Each line below that carries the string "take" must appear in the answer.
-=-=-=-=-
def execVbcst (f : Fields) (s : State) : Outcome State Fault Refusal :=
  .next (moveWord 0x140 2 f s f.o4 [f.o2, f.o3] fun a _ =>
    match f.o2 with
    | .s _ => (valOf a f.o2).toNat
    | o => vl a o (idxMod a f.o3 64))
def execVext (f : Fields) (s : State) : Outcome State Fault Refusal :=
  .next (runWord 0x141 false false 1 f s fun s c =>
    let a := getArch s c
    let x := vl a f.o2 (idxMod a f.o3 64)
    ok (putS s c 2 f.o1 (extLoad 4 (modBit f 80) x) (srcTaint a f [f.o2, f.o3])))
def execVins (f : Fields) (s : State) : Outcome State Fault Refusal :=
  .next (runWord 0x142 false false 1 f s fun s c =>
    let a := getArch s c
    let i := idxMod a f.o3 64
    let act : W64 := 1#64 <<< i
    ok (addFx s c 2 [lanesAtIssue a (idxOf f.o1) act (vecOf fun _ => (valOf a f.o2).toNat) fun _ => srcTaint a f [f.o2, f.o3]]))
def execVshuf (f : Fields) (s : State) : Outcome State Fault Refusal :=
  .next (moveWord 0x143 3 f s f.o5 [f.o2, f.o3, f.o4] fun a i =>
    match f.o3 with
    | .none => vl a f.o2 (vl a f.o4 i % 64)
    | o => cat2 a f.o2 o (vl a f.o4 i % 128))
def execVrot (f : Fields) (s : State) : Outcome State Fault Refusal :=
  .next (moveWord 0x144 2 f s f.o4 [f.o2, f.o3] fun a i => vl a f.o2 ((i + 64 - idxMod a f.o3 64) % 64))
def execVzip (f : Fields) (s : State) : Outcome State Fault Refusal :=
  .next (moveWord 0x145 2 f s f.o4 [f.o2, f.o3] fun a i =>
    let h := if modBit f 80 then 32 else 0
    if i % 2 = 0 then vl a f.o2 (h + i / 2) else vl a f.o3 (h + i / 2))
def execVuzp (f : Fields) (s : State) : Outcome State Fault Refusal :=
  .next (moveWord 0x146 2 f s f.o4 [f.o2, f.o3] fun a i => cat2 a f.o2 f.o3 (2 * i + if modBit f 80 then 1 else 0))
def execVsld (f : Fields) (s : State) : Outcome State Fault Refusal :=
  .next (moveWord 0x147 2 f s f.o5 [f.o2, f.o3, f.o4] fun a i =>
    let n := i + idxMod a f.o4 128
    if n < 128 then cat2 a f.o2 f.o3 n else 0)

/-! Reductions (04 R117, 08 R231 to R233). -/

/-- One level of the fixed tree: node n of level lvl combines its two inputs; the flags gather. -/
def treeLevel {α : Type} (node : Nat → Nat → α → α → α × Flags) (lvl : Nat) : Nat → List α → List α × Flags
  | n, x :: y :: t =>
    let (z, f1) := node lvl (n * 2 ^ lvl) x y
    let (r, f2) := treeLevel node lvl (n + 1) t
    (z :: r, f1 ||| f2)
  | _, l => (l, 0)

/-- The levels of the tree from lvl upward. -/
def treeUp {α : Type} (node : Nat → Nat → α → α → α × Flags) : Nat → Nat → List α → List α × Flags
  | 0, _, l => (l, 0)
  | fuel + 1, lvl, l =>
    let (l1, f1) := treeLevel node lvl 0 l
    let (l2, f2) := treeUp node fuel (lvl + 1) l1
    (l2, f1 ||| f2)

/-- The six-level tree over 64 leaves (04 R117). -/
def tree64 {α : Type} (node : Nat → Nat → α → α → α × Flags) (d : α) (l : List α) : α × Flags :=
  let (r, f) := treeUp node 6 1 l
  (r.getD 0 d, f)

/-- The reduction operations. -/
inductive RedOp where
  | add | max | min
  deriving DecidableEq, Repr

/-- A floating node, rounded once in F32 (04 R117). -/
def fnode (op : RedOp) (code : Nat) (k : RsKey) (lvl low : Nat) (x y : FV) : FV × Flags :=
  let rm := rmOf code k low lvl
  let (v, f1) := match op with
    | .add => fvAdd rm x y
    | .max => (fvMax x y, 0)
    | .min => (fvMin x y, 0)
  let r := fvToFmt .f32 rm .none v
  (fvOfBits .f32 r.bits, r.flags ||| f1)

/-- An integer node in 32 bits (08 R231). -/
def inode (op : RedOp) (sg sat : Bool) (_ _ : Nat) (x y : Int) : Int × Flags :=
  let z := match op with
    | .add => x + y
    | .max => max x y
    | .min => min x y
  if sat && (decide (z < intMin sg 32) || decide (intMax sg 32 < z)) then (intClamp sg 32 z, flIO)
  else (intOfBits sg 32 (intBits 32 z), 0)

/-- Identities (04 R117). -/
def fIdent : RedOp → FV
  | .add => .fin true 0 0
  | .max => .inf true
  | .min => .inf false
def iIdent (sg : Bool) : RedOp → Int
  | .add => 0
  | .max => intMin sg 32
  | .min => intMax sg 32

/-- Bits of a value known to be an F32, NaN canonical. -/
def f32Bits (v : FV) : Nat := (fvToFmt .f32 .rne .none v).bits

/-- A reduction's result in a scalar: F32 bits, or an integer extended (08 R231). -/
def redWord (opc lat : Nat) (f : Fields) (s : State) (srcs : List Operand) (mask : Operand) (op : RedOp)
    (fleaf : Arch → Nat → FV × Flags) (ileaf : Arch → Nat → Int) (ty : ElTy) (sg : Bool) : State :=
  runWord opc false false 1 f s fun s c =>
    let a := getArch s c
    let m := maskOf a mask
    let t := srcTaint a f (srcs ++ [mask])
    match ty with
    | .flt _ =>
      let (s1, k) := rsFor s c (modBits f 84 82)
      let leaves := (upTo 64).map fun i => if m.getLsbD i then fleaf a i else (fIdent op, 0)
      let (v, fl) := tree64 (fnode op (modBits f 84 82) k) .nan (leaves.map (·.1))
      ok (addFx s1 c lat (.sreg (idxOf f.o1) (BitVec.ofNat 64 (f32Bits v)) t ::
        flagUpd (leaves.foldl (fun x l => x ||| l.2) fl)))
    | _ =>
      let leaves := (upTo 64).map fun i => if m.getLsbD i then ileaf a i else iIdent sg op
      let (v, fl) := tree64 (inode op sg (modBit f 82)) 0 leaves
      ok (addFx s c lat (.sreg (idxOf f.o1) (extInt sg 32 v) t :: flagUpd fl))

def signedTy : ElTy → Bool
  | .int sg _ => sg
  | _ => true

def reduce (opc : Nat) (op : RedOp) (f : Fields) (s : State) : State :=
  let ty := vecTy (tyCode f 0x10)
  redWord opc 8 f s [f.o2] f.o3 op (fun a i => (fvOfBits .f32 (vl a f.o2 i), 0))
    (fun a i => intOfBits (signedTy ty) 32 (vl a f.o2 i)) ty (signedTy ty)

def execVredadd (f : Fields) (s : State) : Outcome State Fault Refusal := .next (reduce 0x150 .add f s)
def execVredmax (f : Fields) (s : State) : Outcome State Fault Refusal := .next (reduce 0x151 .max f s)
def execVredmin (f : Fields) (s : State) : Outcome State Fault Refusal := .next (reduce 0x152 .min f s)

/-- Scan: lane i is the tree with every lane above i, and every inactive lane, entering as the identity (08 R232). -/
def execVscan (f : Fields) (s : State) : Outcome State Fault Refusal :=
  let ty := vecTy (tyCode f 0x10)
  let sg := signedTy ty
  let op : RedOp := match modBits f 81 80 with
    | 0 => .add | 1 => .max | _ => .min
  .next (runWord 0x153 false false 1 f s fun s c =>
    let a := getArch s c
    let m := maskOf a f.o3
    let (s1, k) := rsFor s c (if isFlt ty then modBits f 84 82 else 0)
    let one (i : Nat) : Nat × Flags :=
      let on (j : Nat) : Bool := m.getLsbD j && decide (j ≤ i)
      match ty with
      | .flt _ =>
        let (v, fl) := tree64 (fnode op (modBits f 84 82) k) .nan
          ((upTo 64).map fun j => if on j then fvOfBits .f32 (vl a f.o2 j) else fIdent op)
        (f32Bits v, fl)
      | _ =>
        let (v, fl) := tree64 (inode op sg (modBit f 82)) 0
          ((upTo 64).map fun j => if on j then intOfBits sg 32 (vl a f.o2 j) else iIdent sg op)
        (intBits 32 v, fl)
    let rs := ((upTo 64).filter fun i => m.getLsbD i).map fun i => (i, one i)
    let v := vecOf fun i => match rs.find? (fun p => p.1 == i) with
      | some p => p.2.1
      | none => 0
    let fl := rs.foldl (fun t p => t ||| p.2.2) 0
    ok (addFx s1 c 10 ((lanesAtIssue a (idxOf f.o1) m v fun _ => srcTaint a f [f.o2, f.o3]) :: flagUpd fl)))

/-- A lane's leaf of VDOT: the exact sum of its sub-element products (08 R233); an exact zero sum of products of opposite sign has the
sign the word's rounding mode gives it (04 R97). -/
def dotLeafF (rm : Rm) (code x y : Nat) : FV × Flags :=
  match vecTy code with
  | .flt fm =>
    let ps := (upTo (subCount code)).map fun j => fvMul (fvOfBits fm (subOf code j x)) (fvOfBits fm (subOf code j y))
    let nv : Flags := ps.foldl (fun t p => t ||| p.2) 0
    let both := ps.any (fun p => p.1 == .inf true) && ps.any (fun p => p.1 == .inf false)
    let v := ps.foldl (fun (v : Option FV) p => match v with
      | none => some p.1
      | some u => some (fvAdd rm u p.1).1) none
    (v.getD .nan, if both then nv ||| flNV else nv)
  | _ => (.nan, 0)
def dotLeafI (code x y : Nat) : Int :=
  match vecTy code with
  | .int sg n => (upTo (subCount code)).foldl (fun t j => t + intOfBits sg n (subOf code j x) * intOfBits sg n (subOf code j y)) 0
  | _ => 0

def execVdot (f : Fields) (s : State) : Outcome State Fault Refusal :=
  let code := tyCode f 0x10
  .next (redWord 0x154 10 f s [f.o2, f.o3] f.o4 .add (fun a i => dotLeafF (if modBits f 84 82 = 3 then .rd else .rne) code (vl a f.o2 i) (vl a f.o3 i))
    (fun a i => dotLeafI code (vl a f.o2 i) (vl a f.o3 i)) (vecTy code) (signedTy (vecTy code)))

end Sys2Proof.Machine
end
-=-=-=-=-
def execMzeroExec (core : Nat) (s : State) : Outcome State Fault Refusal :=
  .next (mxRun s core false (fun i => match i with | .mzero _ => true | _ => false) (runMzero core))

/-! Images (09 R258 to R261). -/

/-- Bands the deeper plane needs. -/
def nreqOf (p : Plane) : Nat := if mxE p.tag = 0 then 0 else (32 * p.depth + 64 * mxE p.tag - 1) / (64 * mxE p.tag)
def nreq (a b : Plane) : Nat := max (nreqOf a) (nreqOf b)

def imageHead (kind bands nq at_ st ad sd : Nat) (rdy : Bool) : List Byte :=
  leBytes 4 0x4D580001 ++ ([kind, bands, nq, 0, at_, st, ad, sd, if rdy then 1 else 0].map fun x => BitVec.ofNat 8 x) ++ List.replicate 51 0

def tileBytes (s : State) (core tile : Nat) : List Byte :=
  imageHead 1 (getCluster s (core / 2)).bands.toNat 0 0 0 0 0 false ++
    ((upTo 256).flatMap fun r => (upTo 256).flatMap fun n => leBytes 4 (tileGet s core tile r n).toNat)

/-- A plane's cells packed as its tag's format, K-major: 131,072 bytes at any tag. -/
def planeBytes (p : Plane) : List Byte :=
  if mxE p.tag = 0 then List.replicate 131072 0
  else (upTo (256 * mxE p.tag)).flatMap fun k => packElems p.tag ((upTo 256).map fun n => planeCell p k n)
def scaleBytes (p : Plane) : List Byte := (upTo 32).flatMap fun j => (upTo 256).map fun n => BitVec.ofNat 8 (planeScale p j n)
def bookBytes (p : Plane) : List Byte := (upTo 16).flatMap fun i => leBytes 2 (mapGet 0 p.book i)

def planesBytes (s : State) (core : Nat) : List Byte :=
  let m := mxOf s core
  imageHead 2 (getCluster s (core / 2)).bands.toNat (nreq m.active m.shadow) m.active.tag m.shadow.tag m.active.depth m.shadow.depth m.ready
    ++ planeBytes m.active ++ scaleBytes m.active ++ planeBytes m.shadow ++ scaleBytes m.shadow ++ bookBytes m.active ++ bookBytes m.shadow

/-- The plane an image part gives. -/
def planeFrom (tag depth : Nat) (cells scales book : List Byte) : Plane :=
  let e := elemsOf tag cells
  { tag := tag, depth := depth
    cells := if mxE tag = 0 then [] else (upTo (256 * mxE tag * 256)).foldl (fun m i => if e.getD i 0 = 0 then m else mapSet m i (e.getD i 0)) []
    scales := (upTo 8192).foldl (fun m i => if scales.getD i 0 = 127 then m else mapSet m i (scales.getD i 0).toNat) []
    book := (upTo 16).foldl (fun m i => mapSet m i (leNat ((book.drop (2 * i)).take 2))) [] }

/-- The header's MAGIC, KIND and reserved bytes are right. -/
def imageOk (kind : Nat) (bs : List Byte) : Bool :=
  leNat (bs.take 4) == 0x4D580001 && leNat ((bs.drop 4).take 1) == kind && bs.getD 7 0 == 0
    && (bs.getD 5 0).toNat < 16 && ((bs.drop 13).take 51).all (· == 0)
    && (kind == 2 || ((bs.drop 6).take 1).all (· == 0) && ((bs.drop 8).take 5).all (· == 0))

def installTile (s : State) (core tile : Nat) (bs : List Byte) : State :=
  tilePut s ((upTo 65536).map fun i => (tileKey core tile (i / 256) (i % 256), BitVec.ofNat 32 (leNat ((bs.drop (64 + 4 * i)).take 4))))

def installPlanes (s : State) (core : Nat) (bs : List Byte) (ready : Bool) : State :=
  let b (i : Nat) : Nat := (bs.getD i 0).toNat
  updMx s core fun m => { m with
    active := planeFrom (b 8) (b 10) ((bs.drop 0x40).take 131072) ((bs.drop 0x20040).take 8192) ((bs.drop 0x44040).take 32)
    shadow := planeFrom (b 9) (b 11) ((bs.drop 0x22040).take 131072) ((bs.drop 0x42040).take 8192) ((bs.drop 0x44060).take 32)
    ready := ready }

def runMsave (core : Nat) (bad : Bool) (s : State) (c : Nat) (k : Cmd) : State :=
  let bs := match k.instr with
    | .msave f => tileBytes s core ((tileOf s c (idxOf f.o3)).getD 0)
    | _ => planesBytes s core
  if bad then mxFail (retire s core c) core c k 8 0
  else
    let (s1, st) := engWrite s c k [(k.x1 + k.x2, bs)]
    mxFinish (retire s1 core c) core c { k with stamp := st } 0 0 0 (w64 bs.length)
-=-=-=-=-
Output below:
    book := (upTo 16).foldl (fun m i => mapSet m i (leNat ((book.drop (2 * i)).take 2))) [] }
  leNat (bs.take 4) == 0x4D580001 && leNat ((bs.drop 4).take 1) == kind && bs.getD 7 0 == 0
    && (bs.getD 5 0).toNat < 16 && ((bs.drop 13).take 51).all (· == 0)
    && (kind == 2 || ((bs.drop 6).take 1).all (· == 0) && ((bs.drop 8).take 5).all (· == 0))
  tilePut s ((upTo 65536).map fun i => (tileKey core tile (i / 256) (i % 256), BitVec.ofNat 32 (leNat ((bs.drop (64 + 4 * i)).take 4))))
    active := planeFrom (b 8) (b 10) ((bs.drop 0x40).take 131072) ((bs.drop 0x20040).take 8192) ((bs.drop 0x44040).take 32)
    shadow := planeFrom (b 9) (b 11) ((bs.drop 0x22040).take 131072) ((bs.drop 0x42040).take 8192) ((bs.drop 0x44060).take 32)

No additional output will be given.